Would you give the number of lines below in which the string "packageOf" appears? Nothing else is needed.

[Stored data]
= = =

/-- The line of a remote place, or the wait for it. key names the reader, rd how the line enters the caches: 7, not at all. -/
def State.remoteLine (s : State) (k : Asker) (key : Nat) (p : Place) (rd : Nat := 7) : Got (List Byte) :=
  match s.lineInHand key p with
  | some l => .ok s l
  | none =>
    let q : Place := { p with va := BitVec.ofNat 52 (p.va.toNat / 64 * 64), width := 512, nib := false, leafPa := 0, idx := BitVec.ofNat 64 rd }
    if s.objs.reqs.any fun r => r.kind == .lineFill key && r.place.va == q.va && r.place.handle == p.handle then .wait s
    else .wait (s.issueReq (s.reqOf k q (.lineFill key)))

/-- Lines of shard maps of other packages are kept under this key, for every unit of the package. -/
def mapKey : Nat := 2 ^ 83
/-- Address of entry k of a shard map. -/
def mapVa (me : Entry) (k : Nat) : Nat :=
  let l := locate me (tupleOf me k)
  bufVa me 0 (layoutOffset (eLayout me) 16 (eCols me) l.2.1 l.2.2).1
/-- The entry of a handle in some object cache. -/
def State.cached (s : State) (h : Word) : Option Entry :=
  (s.objs.units.findSome? fun u => u.2.cache.find? fun c => c.index.toNat == hIndex h && c.home.toNat == hHome h).map fun c => c.words

/-- Entry k of a shard map: the package of a replica; the home package where the map cannot be read (log entry 23). -/
def State.smapAt (s : State) (h : Word) (e : Entry) (k : Nat) : Nat :=
  let m := eSmap e
  if hHome m = s.pkgNo then
    match s.directRead m (mapVa (s.entryInMem (hIndex m)) k) 2 with
    | some b => ofBytes b
    | none => hHome h
  else
    match s.cached m with
    | none => hHome h
    | some me =>
      let va := mapVa me k
      match s.objs.lines.find? fun l => l.1 == mapKey && l.2.1 == m && l.2.2.1 == va / 64 * 64 with
      | some l => ofBytes ((l.2.2.2.drop (va % 64)).take 2)
      | none => hHome h

/-- Entries i to i + n − 1 of the shard map of an object are at hand: those of a map of another package come over the links. -/
def State.fetchMap (s : State) (k : Asker) (e : Entry) (i n : Nat) : Got Unit :=
  let m := eSmap e
  if (eShards e = 1 ∧ eReps e = 1) ∨ hHome m = s.pkgNo then .ok s ()
  else
    (s.getEntry k m).bind fun s me =>
      (List.range n).foldl (fun (g : Got Unit) j => g.bind fun s _ =>
        (s.remoteLine k mapKey { noPlace m (BitVec.ofNat 10 (hHome m)) with va := BitVec.ofNat 52 (mapVa me (i + j)) }).bind fun s _ => .ok s ()) (.ok s ())

/-- The package that serves an access to a shard: the primary, or for a read the replica here (R81). -/
def State.packageOf (s : State) (k : Asker) (h : Word) (e : Entry) (shard : Nat) (read : Bool) : Nat :=
  -- until CONFIRM, requests are held here (R118)
  if s.objs.migrations.any fun m => m.handle == h && m.phase == 5 && m.leafPa != 0 then s.pkgNo
  else if eShards e = 1 ∧ eReps e = 1 then (tfind s.objs.away (objKey h)).getD (hHome h)
  else
    let r := eReps e
    let pk := fun j => s.smapAt h e (shard * r + j)
    if read && !(s.objs.stored.contains (k.task, objKey h)) && ((List.range r).any fun j => pk j == s.pkgNo) then s.pkgNo
    else pk 0

/-- Where a reader keeps VERSION of an object of another package, which its place in step order follows. -/
def versionLine : Nat := 2 ^ 60
/-- VERSION as a reader has it: that of an object of this package as it stands. -/
def State.versionHeld (s : State) (key : Nat) (h : Word) (ord : Nat := 0) : Option U32 :=
  if hHome h = s.pkgNo then some (s.versionAt (hIndex h))
  else (s.objs.lines.find? fun l => l.1 == key && l.2.1 == h && l.2.2.1 == versionLine + ord).map fun l => BitVec.ofNat 32 (ofBytes l.2.2.2)
/-- VERSION as read at the home slice (R72, R158): at once here, else by a version request, which the request at a place in
step order makes once. key names the reader. -/
def State.versionRead (s : State) (k : Asker) (key : Nat) (h : Word) (ord : Nat := 0) : Got U32 :=
  match s.versionHeld key h ord with
  | some v => .ok s v
  | none =>
    if s.objs.reqs.any fun r => r.kind == .versionRead key && r.place.handle == h && r.place.idx.toNat == ord then .wait s
    else
      let t : State := { s with objs := { s.objs with lines := s.objs.lines.filter fun l => !(l.1 == key && l.2.1 == h && versionLine ≤ l.2.2.1) } }
      .wait (t.issueReq (t.reqOf k { noPlace h (BitVec.ofNat 10 (hHome h)) with idx := BitVec.ofNat 64 ord } (.versionRead key)))

/-- The versions that a run reads on a path are kept under this key. -/
def verKey (run : Nat) (p : Path) : Nat := 2 ^ 84 + run * 8 + pathBit p

/-- The buffer that Table 9-4 selects where VERSION is v, or the cause VER_NODRAFT. -/
def State.bufferBy (s : State) (task : Word) (run : Nat) (h : Word) (e : Entry) (store : Bool) (v : Nat) : Option Nat :=
  let k := eBufs e
  if k = 1 then some 0
  else if (s.draftOf h).any fun d => d.task == task && task != 0 then some ((v + 1) % k)
  else if store then none
  else
    match s.pinOf h run with
    | some p => some (p.version.toNat % k)
    | none => some (v % k)

/-- Table 9-4: the buffer of an access; VERSION is read where the entry is, once for each request (R225; log entry 82). -/
def State.bufferGot (s : State) (k : Asker) (h : Word) (e : Entry) (store : Bool) : Got (Option Nat) :=
  let drafted := (s.draftOf h).any fun d => d.task == k.task && k.task != 0
  if eBufs e = 1 || (!drafted && (store || (s.pinOf h k.run).isSome)) then .ok s (s.bufferBy k.task k.run h e store 0)
  else (s.versionRead k (verKey k.run k.path) h k.ord).bind fun s v => .ok s (s.bufferBy k.task k.run h e store v.toNat)

/-- The buffer that holds the current version, as a unit of the package reads it. -/
def State.currentBuffer (s : State) (k : Asker) (h : Word) (e : Entry) : Got Nat :=
  if eBufs e = 1 then .ok s 0
  else (s.versionRead k (verKey k.run k.path) h k.ord).bind fun s v => .ok s (v.toNat % eBufs e)

/-- An OPENV of the step on the object that has not completed (R226). -/
def State.openPending (s : State) (k : Asker) (h : Word) : Bool :=
  s.objs.reqs.any fun r => r.kind == .openv && r.run == k.run && r.place.handle == h && r.ord < k.ord

/-- Where an element is, or that it is outside the object. -/
structure Elem where
  entry : Entry
  place : Option Place
deriving DecidableEq, Repr

/-- What an access needs (R74, R79, R88). strong: an element outside raises OBJ_RANGE. -/
structure Need where
  right : Nat
  store : Bool
  strong : Bool
  use : Use
  width : Nat := 0
deriving DecidableEq, Repr

/-- Table 4-2 and translation for one element given by its tuple (R206); a store to a sequence lacks the right (R420). scale asks for the scale byte of an MXS
element instead of its code. -/
def State.resolve (s : State) (k : Asker) (h : Word) (t : List Nat) (i : Nat) (n : Need) (scale : Bool := false) : Got Elem :=
  let idx := u32s t
  (s.getEntry k h idx).bind fun s e =>
    if !hasRight e k.world.toNat n.right || (n.store && eKind e = 1) then .trap (k.cause Cause.objRights h idx)
    else if n.strong && (outside e t || (n.width ≠ 0 && eWidth e ≠ n.width)) then .trap (k.cause Cause.objRange h idx)
    else if (n.store || n.strong) && s.openPending k h then .wait s
    else if outside e t then .ok s { entry := e, place := none }
    else
      (s.bufferGot k h e (n.store || n.strong)).bind fun s j =>
      match j with
      | none => .trap (k.cause Cause.verNoDraft h idx)
      | some j =>
        let l := locate e t
        let lo := layoutOffset (eLayout e) (eWidth e) (eCols e) l.2.1 l.2.2
        let va := bufVa e j (if scale then lo.2.getD lo.1 else lo.1)
        (s.fetchMap k e (l.1 * eReps e) (eReps e)).bind fun s _ =>
        let pkg := s.packageOf k h e l.1 (!(n.store || n.strong))
        let p : Place := { handle := h, pkg := BitVec.ofNat 10 pkg, va := BitVec.ofNat 52 va, pa := 0,
                           width := if scale then 8 else eWidth e, nib := !scale && eWidth e = 4 && l.2.2 % 2 = 1,
                           leafPa := 0, idx := BitVec.ofNat 64 i }
        (s.translate k h e idx va n.use pkg).bind fun s hit =>
          .ok s { entry := e, place := some { p with pa := hit.pa, leafPa := hit.leafPa } }

/-! ### The Basin (R199 to R203, R231, R232) -/

/-- Line offset of va in an object (R199). -/
def lineOff (e : Entry) (va : Nat) : Nat := (va - eVbase e) / 64
/-- Sets of the Basin of a step, 0 for none. -/
def basinSets (r : StepRun) : Nat := r.basin / 512
def basinSet (sets : Nat) (h : Word) (off : Nat) : Nat := (off ^^^ (h.toNat % 2 ^ 32)) % max 1 sets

= = =

● **Answer to this problem**
2